Exercise objective:
Copy out each line of the material that includes the word "State".

::::::::

/-- The save record of function n with a value of its CRC field. -/
def saveRec (s : State) (n crc : Nat) : Bytes :=
  let x := s.fx n
  let q := s.get (F.HEP_FN_CFG_QCOUNT n)
  let v := s.get (F.HEP_FN_CFG_VEC_COUNT n)
  [0x4D#8, 0x47#8, 0x52#8, 0x54#8] ++ leBytes 2 1 ++ leBytes 2 n ++ leBytes 4 (recLen q v) ++ leBytes 1 q ++ leBytes 1 v
  ++ leBytes 2 (fnShare s n) ++ leBytes 4 x.irq ++ leBytes 2 x.cmd ++ leBytes 2 x.devCtl ++ leBytes 2 x.devCtl2
  ++ leBytes 2 (x.msixCtl + (max 1 v - 1)) ++ leBytes 4 0 ++ leBytes 4 crc ++ List.replicate 28 0#8
  ++ (List.range q).flatMap (queueBytes s n) ++ (List.range v).flatMap (fun k => leBytes 16 (msixEnt s n k)) ++ leBytes 8 x.pba

/-- Write one line of a record to a proxied extent. -/
def savePiece (n base : Nat) (b : Bytes) (s : State) (r : Nat × Nat) : State :=
  let l := linePart (r.1 % 64) (slice b (r.1 - base) r.2)
  present s ⟨.bridge n, { cls := .mRwD, op := if r.2 = 64 then .mWr else .mWrPtl, addr := r.1 / 64 * 64, data := l.1, be := l.2,
                          len := 128, src := .bridge n }, none, none⟩

/-- Is an internal address that of DRAM behind the pool region? -/
def inDram (s : State) (a : Nat) : Bool :=
  decide (0x100000000000 ≤ a) && decide (a < 0x100000000000 + dramExts s * 2 ^ 28)

/-- Store bytes at an internal address of the scratchpad or the pool. -/
def recPut (s : State) (n a : Nat) (b : Bytes) : State :=
  if a < 0x1000000 then (spdPut s a b []).1
  else if inDram s a then
    let o := a - 0x100000000000
    ((List.range ((b.length + 63) / 64)).map (o / 64 + ·)).foldl (fun s l => setPoison s l false) (dramWr s o b)
  else (rowsOf 64 (b.length + 1) a b.length).foldl (savePiece n a b) s

/-- n bytes at an internal address; ext are the bytes that an expander holds there. -/
def recGet (s : State) (a n : Nat) (ext : Bytes) : Bytes :=
  if a < 0x1000000 then s.spdRd a n else if inDram s a then dramRd s (a - 0x100000000000) n else slice ext 0 n

/-- Save (R249, R250). -/
def save (s : State) (n : Nat) : State :=
  let a := s.get F.HEP_MIG_ADDR_ADDR
  let len := recLen (s.get (F.HEP_FN_CFG_QCOUNT n)) (s.get (F.HEP_FN_CFG_VEC_COUNT n))
  if !(s.fx n).frozen then migEnd s 1
  else if (s.fx n).incomplete then migEnd s 2
  else if a % 64 ≠ 0 ∨ !mapHolds a len then migEnd s 6
  else migEnd (recPut s n a (saveRec s n (crc32 (saveRec s n 0)))) 0

/-- The descriptor of a context, to be fetched again. -/
def ctxLoad (b : Bytes) : Option HopDesc :=
  let cur := leN b 8 8
  if cur % 2 = 0 then none
  else some { words := [], loc := some (cur / 64 * 64, cur / 2 % 4), first := true, n := leN b 0x18 4 % 2 ^ 17,
              issued := leN b 0x10 4, done := leN b 0x10 4, result := leN b 0x20 8, skip := leN b 0x14 4, start := leN b 0x10 4 }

::::::::

Output of the task:
def saveRec (s : State) (n crc : Nat) : Bytes :=
def savePiece (n base : Nat) (b : Bytes) (s : State) (r : Nat × Nat) : State :=
def inDram (s : State) (a : Nat) : Bool :=
def recPut (s : State) (n a : Nat) (b : Bytes) : State :=
def recGet (s : State) (a n : Nat) (ext : Bytes) : Bytes :=
def save (s : State) (n : Nat) : State :=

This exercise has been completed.